- Turmakhand Rural Municipality
- Coordinates: 28°54′22″N 81°25′48″E﻿ / ﻿28.906°N 81.430°E
- Country: Nepal
- Province: Sudurpashchim Province
- District: Achham District

Government
- • Type: Local government
- • Chairperson: Dambar Bahadur BC
- • Administration Head: लोक बहादुर शाही (chief administrative officer)

Area
- • Total: 232.07 km^{2} (89.60 sq mi)

Population (2021 census)
- • Total: 24,440
- • Density: 105.3/km^{2} (272.8/sq mi)
- Time zone: UTC+05:45 (Nepal Standard Time)
- Website: Official website

= Turmakhand Rural Municipality =

Turmakhand (तुर्माखाँद) is a Rural Municipality in Achham District in the Sudurpashchim Province of far-western Nepal. Turmakhand has the population of 24,940. The area of Turmakhand is 232.07 km^{2}.

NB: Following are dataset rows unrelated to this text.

@[simp] theorem State.bufferMemm_cfg (s : State) (b : Bool) : (s.bufferMemm b).cfg = s.cfg := rfl
@[simp] theorem State.bufferMemm_ac (s : State) (b : Bool) : (s.bufferMemm b).ac = s.ac := rfl
@[simp] theorem State.bufferMemm_l (s : State) (b : Bool) : (s.bufferMemm b).l = s.l := rfl
@[simp] theorem State.bufferMemm_mq (s : State) (b : Bool) : (s.bufferMemm b).mq = s.mq := rfl
@[simp] theorem State.bufferMemm_pc (s : State) (b : Bool) : (s.bufferMemm b).pc = s.pc := rfl
@[simp] theorem State.bufferMemm_sc (s : State) (b : Bool) : (s.bufferMemm b).sc = s.sc := rfl
@[simp] theorem State.bufferMemm_eaeAcSign (s : State) (b : Bool) : (s.bufferMemm b).eaeAcSign = s.eaeAcSign := rfl
@[simp] theorem State.bufferMemm_sr (s : State) (b : Bool) : (s.bufferMemm b).sr = s.sr := rfl
@[simp] theorem State.bufferMemm_xr (s : State) (b : Bool) : (s.bufferMemm b).xr = s.xr := rfl
@[simp] theorem State.bufferMemm_lr (s : State) (b : Bool) : (s.bufferMemm b).lr = s.lr := rfl
@[simp] theorem State.bufferMemm_ir (s : State) (b : Bool) : (s.bufferMemm b).ir = s.ir := rfl
@[simp] theorem State.bufferMemm_xctDepth (s : State) (b : Bool) : (s.bufferMemm b).xctDepth = s.xctDepth := rfl
@[simp] theorem State.bufferMemm_instrAddr (s : State) (b : Bool) : (s.bufferMemm b).instrAddr = s.instrAddr := rfl
@[simp] theorem State.bufferMemm_intReq (s : State) (b : Bool) : (s.bufferMemm b).intReq = s.intReq := rfl
@[simp] theorem State.bufferMemm_ion (s : State) (b : Bool) : (s.bufferMemm b).ion = s.ion := rfl
@[simp] theorem State.bufferMemm_ionDefer (s : State) (b : Bool) : (s.bufferMemm b).ionDefer = s.ionDefer := rfl
@[simp] theorem State.bufferMemm_apiEnb (s : State) (b : Bool) : (s.bufferMemm b).apiEnb = s.apiEnb := rfl
@[simp] theorem State.bufferMemm_apiReq (s : State) (b : Bool) : (s.bufferMemm b).apiReq = s.apiReq := rfl
@[simp] theorem State.bufferMemm_apiAct (s : State) (b : Bool) : (s.bufferMemm b).apiAct = s.apiAct := rfl
@[simp] theorem State.bufferMemm_memm (s : State) (b : Bool) : (s.bufferMemm b).memm = s.memm := rfl
@[simp] theorem State.bufferMemm_usmd (s : State) (b : Bool) : (s.bufferMemm b).usmd = s.usmd := rfl
@[simp] theorem State.bufferMemm_memmBuf (s : State) (b : Bool) : (s.bufferMemm b).memmBuf = b := rfl
@[simp] theorem State.bufferMemm_usmdBuf (s : State) (b : Bool) : (s.bufferMemm b).usmdBuf = s.usmdBuf := rfl
@[simp] theorem State.bufferMemm_modeDefer (s : State) (b : Bool) : (s.bufferMemm b).modeDefer = 2 := rfl
@[simp] theorem State.bufferMemm_restPending (s : State) (b : Bool) : (s.bufferMemm b).restPending = s.restPending := rfl
@[simp] theorem State.bufferMemm_br (s : State) (b : Bool) : (s.bufferMemm b).br = s.br := rfl
@[simp] theorem State.bufferMemm_rr (s : State) (b : Bool) : (s.bufferMemm b).rr = s.rr := rfl
@[simp] theorem State.bufferMemm_mmr (s : State) (b : Bool) : (s.bufferMemm b).mmr = s.mmr := rfl
@[simp] theorem State.bufferMemm_nexm (s : State) (b : Bool) : (s.bufferMemm b).nexm = s.nexm := rfl
@[simp] theorem State.bufferMemm_prvn (s : State) (b : Bool) : (s.bufferMemm b).prvn = s.prvn := rfl
@[simp] theorem State.bufferMemm_trapPending (s : State) (b : Bool) : (s.bufferMemm b).trapPending = s.trapPending := rfl
@[simp] theorem State.bufferMemm_fma (s : State) (b : Bool) : (s.bufferMemm b).fma = s.fma := rfl
@[simp] theorem State.bufferMemm_fmb (s : State) (b : Bool) : (s.bufferMemm b).fmb = s.fmb := rfl
@[simp] theorem State.bufferMemm_fmq (s : State) (b : Bool) : (s.bufferMemm b).fmq = s.fmq := rfl
@[simp] theorem State.bufferMemm_fguard (s : State) (b : Bool) : (s.bufferMemm b).fguard = s.fguard := rfl
@[simp] theorem State.bufferMemm_jeaBase (s : State) (b : Bool) : (s.bufferMemm b).jeaBase = s.jeaBase := rfl
@[simp] theorem State.bufferMemm_pcq (s : State) (b : Bool) : (s.bufferMemm b).pcq = s.pcq := rfl
@[simp] theorem State.bufferMemm_runState (s : State) (b : Bool) : (s.bufferMemm b).runState = s.runState := rfl
@[simp] theorem State.bufferMemm_mem (s : State) (b : Bool) : (s.bufferMemm b).mem = s.mem := rfl
@[simp] theorem State.bufferMemm_breakpoints (s : State) (b : Bool) : (s.bufferMemm b).breakpoints = s.breakpoints := rfl
@[simp] theorem State.bufferMemm_firstCycle (s : State) (b : Bool) : (s.bufferMemm b).firstCycle = s.firstCycle := rfl
@[simp] theorem State.bufferMemm_devices (s : State) (b : Bool) : (s.bufferMemm b).devices = s.devices := rfl
@[simp] theorem State.bufferMemm_moves (s : State) (b : Bool) : (s.bufferMemm b).moves = s.moves := rfl
@[simp] theorem State.bufferMemm_ioAnswers (s : State) (b : Bool) : (s.bufferMemm b).ioAnswers = s.ioAnswers := rfl
@[simp] theorem State.bufferMemm_statusPolls (s : State) (b : Bool) : (s.bufferMemm b).statusPolls = s.statusPolls := rfl
@[simp] theorem State.bufferMemm_draws (s : State) (b : Bool) : (s.bufferMemm b).draws = s.draws := rfl
@[simp] theorem State.bufferMemm_hostData (s : State) (b : Bool) : (s.bufferMemm b).hostData = s.hostData := rfl

@[simp] theorem State.dismiss_cfg (s : State) : (s.dismiss).cfg = s.cfg := rfl
@[simp] theorem State.dismiss_ac (s : State) : (s.dismiss).ac = s.ac := rfl
@[simp] theorem State.dismiss_l (s : State) : (s.dismiss).l = s.l := rfl
@[simp] theorem State.dismiss_mq (s : State) : (s.dismiss).mq = s.mq := rfl
@[simp] theorem State.dismiss_pc (s : State) : (s.dismiss).pc = s.pc := rfl
@[simp] theorem State.dismiss_sc (s : State) : (s.dismiss).sc = s.sc := rfl
@[simp] theorem State.dismiss_eaeAcSign (s : State) : (s.dismiss).eaeAcSign = s.eaeAcSign := rfl
@[simp] theorem State.dismiss_sr (s : State) : (s.dismiss).sr = s.sr := rfl
@[simp] theorem State.dismiss_xr (s : State) : (s.dismiss).xr = s.xr := rfl
@[simp] theorem State.dismiss_lr (s : State) : (s.dismiss).lr = s.lr := rfl
@[simp] theorem State.dismiss_ir (s : State) : (s.dismiss).ir = s.ir := rfl
@[simp] theorem State.dismiss_xctDepth (s : State) : (s.dismiss).xctDepth = s.xctDepth := rfl
@[simp] theorem State.dismiss_instrAddr (s : State) : (s.dismiss).instrAddr = s.instrAddr := rfl
@[simp] theorem State.dismiss_intReq (s : State) : (s.dismiss).intReq = s.intReq := rfl
@[simp] theorem State.dismiss_ion (s : State) : (s.dismiss).ion = s.ion := rfl
@[simp] theorem State.dismiss_ionDefer (s : State) : (s.dismiss).ionDefer = s.ionDefer := rfl
@[simp] theorem State.dismiss_apiEnb (s : State) : (s.dismiss).apiEnb = s.apiEnb := rfl
@[simp] theorem State.dismiss_apiReq (s : State) : (s.dismiss).apiReq = s.apiReq := rfl
@[simp] theorem State.dismiss_apiAct (s : State) : (s.dismiss).apiAct = s.apiAct &&& ~~~levelBit (topLevel s.apiAct) := rfl
@[simp] theorem State.dismiss_memm (s : State) : (s.dismiss).memm = s.memm := rfl
@[simp] theorem State.dismiss_usmd (s : State) : (s.dismiss).usmd = s.usmd := rfl
@[simp] theorem State.dismiss_memmBuf (s : State) : (s.dismiss).memmBuf = s.memmBuf := rfl
@[simp] theorem State.dismiss_usmdBuf (s : State) : (s.dismiss).usmdBuf = s.usmdBuf := rfl
@[simp] theorem State.dismiss_modeDefer (s : State) : (s.dismiss).modeDefer = s.modeDefer := rfl
@[simp] theorem State.dismiss_restPending (s : State) : (s.dismiss).restPending = s.restPending := rfl
@[simp] theorem State.dismiss_br (s : State) : (s.dismiss).br = s.br := rfl
@[simp] theorem State.dismiss_rr (s : State) : (s.dismiss).rr = s.rr := rfl
@[simp] theorem State.dismiss_mmr (s : State) : (s.dismiss).mmr = s.mmr := rfl
@[simp] theorem State.dismiss_nexm (s : State) : (s.dismiss).nexm = s.nexm := rfl
@[simp] theorem State.dismiss_prvn (s : State) : (s.dismiss).prvn = s.prvn := rfl
@[simp] theorem State.dismiss_trapPending (s : State) : (s.dismiss).trapPending = s.trapPending := rfl
@[simp] theorem State.dismiss_fma (s : State) : (s.dismiss).fma = s.fma := rfl
@[simp] theorem State.dismiss_fmb (s : State) : (s.dismiss).fmb = s.fmb := rfl
@[simp] theorem State.dismiss_fmq (s : State) : (s.dismiss).fmq = s.fmq := rfl
@[simp] theorem State.dismiss_fguard (s : State) : (s.dismiss).fguard = s.fguard := rfl
@[simp] theorem State.dismiss_jeaBase (s : State) : (s.dismiss).jeaBase = s.jeaBase := rfl
@[simp] theorem State.dismiss_pcq (s : State) : (s.dismiss).pcq = s.pcq := rfl
@[simp] theorem State.dismiss_runState (s : State) : (s.dismiss).runState = s.runState := rfl
@[simp] theorem State.dismiss_mem (s : State) : (s.dismiss).mem = s.mem := rfl
@[simp] theorem State.dismiss_breakpoints (s : State) : (s.dismiss).breakpoints = s.breakpoints := rfl
@[simp] theorem State.dismiss_firstCycle (s : State) : (s.dismiss).firstCycle = s.firstCycle := rfl
@[simp] theorem State.dismiss_devices (s : State) : (s.dismiss).devices = s.devices := rfl
@[simp] theorem State.dismiss_moves (s : State) : (s.dismiss).moves = s.moves := rfl
@[simp] theorem State.dismiss_ioAnswers (s : State) : (s.dismiss).ioAnswers = s.ioAnswers := rfl
@[simp] theorem State.dismiss_statusPolls (s : State) : (s.dismiss).statusPolls = s.statusPolls := rfl
@[simp] theorem State.dismiss_draws (s : State) : (s.dismiss).draws = s.draws := rfl
@[simp] theorem State.dismiss_hostData (s : State) : (s.dismiss).hostData = s.hostData := rfl

@[simp] theorem State.undeferred_cfg (s : State) : (s.undeferred).cfg = s.cfg := rfl
@[simp] theorem State.undeferred_ac (s : State) : (s.undeferred).ac = s.ac := rfl
@[simp] theorem State.undeferred_l (s : State) : (s.undeferred).l = s.l := rfl
@[simp] theorem State.undeferred_mq (s : State) : (s.undeferred).mq = s.mq := rfl
@[simp] theorem State.undeferred_pc (s : State) : (s.undeferred).pc = s.pc := rfl
@[simp] theorem State.undeferred_sc (s : State) : (s.undeferred).sc = s.sc := rfl
@[simp] theorem State.undeferred_eaeAcSign (s : State) : (s.undeferred).eaeAcSign = s.eaeAcSign := rfl
@[simp] theorem State.undeferred_sr (s : State) : (s.undeferred).sr = s.sr := rfl
@[simp] theorem State.undeferred_xr (s : State) : (s.undeferred).xr = s.xr := rfl
@[simp] theorem State.undeferred_lr (s : State) : (s.undeferred).lr = s.lr := rfl
@[simp] theorem State.undeferred_ir (s : State) : (s.undeferred).ir = s.ir := rfl
@[simp] theorem State.undeferred_xctDepth (s : State) : (s.undeferred).xctDepth = s.xctDepth := rfl
@[simp] theorem State.undeferred_instrAddr (s : State) : (s.undeferred).instrAddr = s.instrAddr := rfl
@[simp] theorem State.undeferred_intReq (s : State) : (s.undeferred).intReq = s.intReq := rfl
@[simp] theorem State.undeferred_ion (s : State) : (s.undeferred).ion = s.ion := rfl
@[simp] theorem State.undeferred_ionDefer (s : State) : (s.undeferred).ionDefer = false := rfl
@[simp] theorem State.undeferred_apiEnb (s : State) : (s.undeferred).apiEnb = s.apiEnb := rfl
@[simp] theorem State.undeferred_apiReq (s : State) : (s.undeferred).apiReq = s.apiReq := rfl
@[simp] theorem State.undeferred_apiAct (s : State) : (s.undeferred).apiAct = s.apiAct := rfl
@[simp] theorem State.undeferred_memm (s : State) : (s.undeferred).memm = s.memm := rfl
@[simp] theorem State.undeferred_usmd (s : State) : (s.undeferred).usmd = s.usmd := rfl
@[simp] theorem State.undeferred_memmBuf (s : State) : (s.undeferred).memmBuf = s.memmBuf := rfl
@[simp] theorem State.undeferred_usmdBuf (s : State) : (s.undeferred).usmdBuf = s.usmdBuf := rfl
@[simp] theorem State.undeferred_modeDefer (s : State) : (s.undeferred).modeDefer = s.modeDefer := rfl
@[simp] theorem State.undeferred_restPending (s : State) : (s.undeferred).restPending = s.restPending := rfl
@[simp] theorem State.undeferred_br (s : State) : (s.undeferred).br = s.br := rfl
@[simp] theorem State.undeferred_rr (s : State) : (s.undeferred).rr = s.rr := rfl
@[simp] theorem State.undeferred_mmr (s : State) : (s.undeferred).mmr = s.mmr := rfl
@[simp] theorem State.undeferred_nexm (s : State) : (s.undeferred).nexm = s.nexm := rfl
@[simp] theorem State.undeferred_prvn (s : State) : (s.undeferred).prvn = s.prvn := rfl
@[simp] theorem State.undeferred_trapPending (s : State) : (s.undeferred).trapPending = s.trapPending := rfl
@[simp] theorem State.undeferred_fma (s : State) : (s.undeferred).fma = s.fma := rfl
@[simp] theorem State.undeferred_fmb (s : State) : (s.undeferred).fmb = s.fmb := rfl
@[simp] theorem State.undeferred_fmq (s : State) : (s.undeferred).fmq = s.fmq := rfl
@[simp] theorem State.undeferred_fguard (s : State) : (s.undeferred).fguard = s.fguard := rfl
@[simp] theorem State.undeferred_jeaBase (s : State) : (s.undeferred).jeaBase = s.jeaBase := rfl
@[simp] theorem State.undeferred_pcq (s : State) : (s.undeferred).pcq = s.pcq := rfl
@[simp] theorem State.undeferred_runState (s : State) : (s.undeferred).runState = s.runState := rfl
@[simp] theorem State.undeferred_mem (s : State) : (s.undeferred).mem = s.mem := rfl
@[simp] theorem State.undeferred_breakpoints (s : State) : (s.undeferred).breakpoints = s.breakpoints := rfl
@[simp] theorem State.undeferred_firstCycle (s : State) : (s.undeferred).firstCycle = s.firstCycle := rfl
@[simp] theorem State.undeferred_devices (s : State) : (s.undeferred).devices = s.devices := rfl
@[simp] theorem State.undeferred_moves (s : State) : (s.undeferred).moves = s.moves := rfl
@[simp] theorem State.undeferred_ioAnswers (s : State) : (s.undeferred).ioAnswers = s.ioAnswers := rfl
@[simp] theorem State.undeferred_statusPolls (s : State) : (s.undeferred).statusPolls = s.statusPolls := rfl
@[simp] theorem State.undeferred_draws (s : State) : (s.undeferred).draws = s.draws := rfl
@[simp] theorem State.undeferred_hostData (s : State) : (s.undeferred).hostData = s.hostData := rfl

It was formed by merging Bhairabsthan, Turmakhad, Nada, Raniban, Toshi and Dhamali VDCs.

The municipality was declared Chau Goth free in 2019 which is a tradition where women are forced to stay in a barn during her mensuration cycle.

==Demographics==
At the time of the 2011 Nepal census, Turmakhand Rural Municipality had a population of 24,782. Of these, 99.4% spoke Nepali, 0.5% Magar and 0.1% other languages as their first language.

In terms of ethnicity/caste, 46.8% were Chhetri, 14.3% Hill Brahmin, 14.1% Kami, 10.2% other Dalit, 7.5% Thakuri, 4.9% Damai/Dholi, 1.2% Majhi, 0.8% Magar, 0.1% Sarki and 0.2% others.

In terms of religion, 99.8% were Hindu and 0.2% were Buddhist.

In terms of literacy, 50.8% could read and write, 4.0% could only read, and 45.2% could neither read nor write.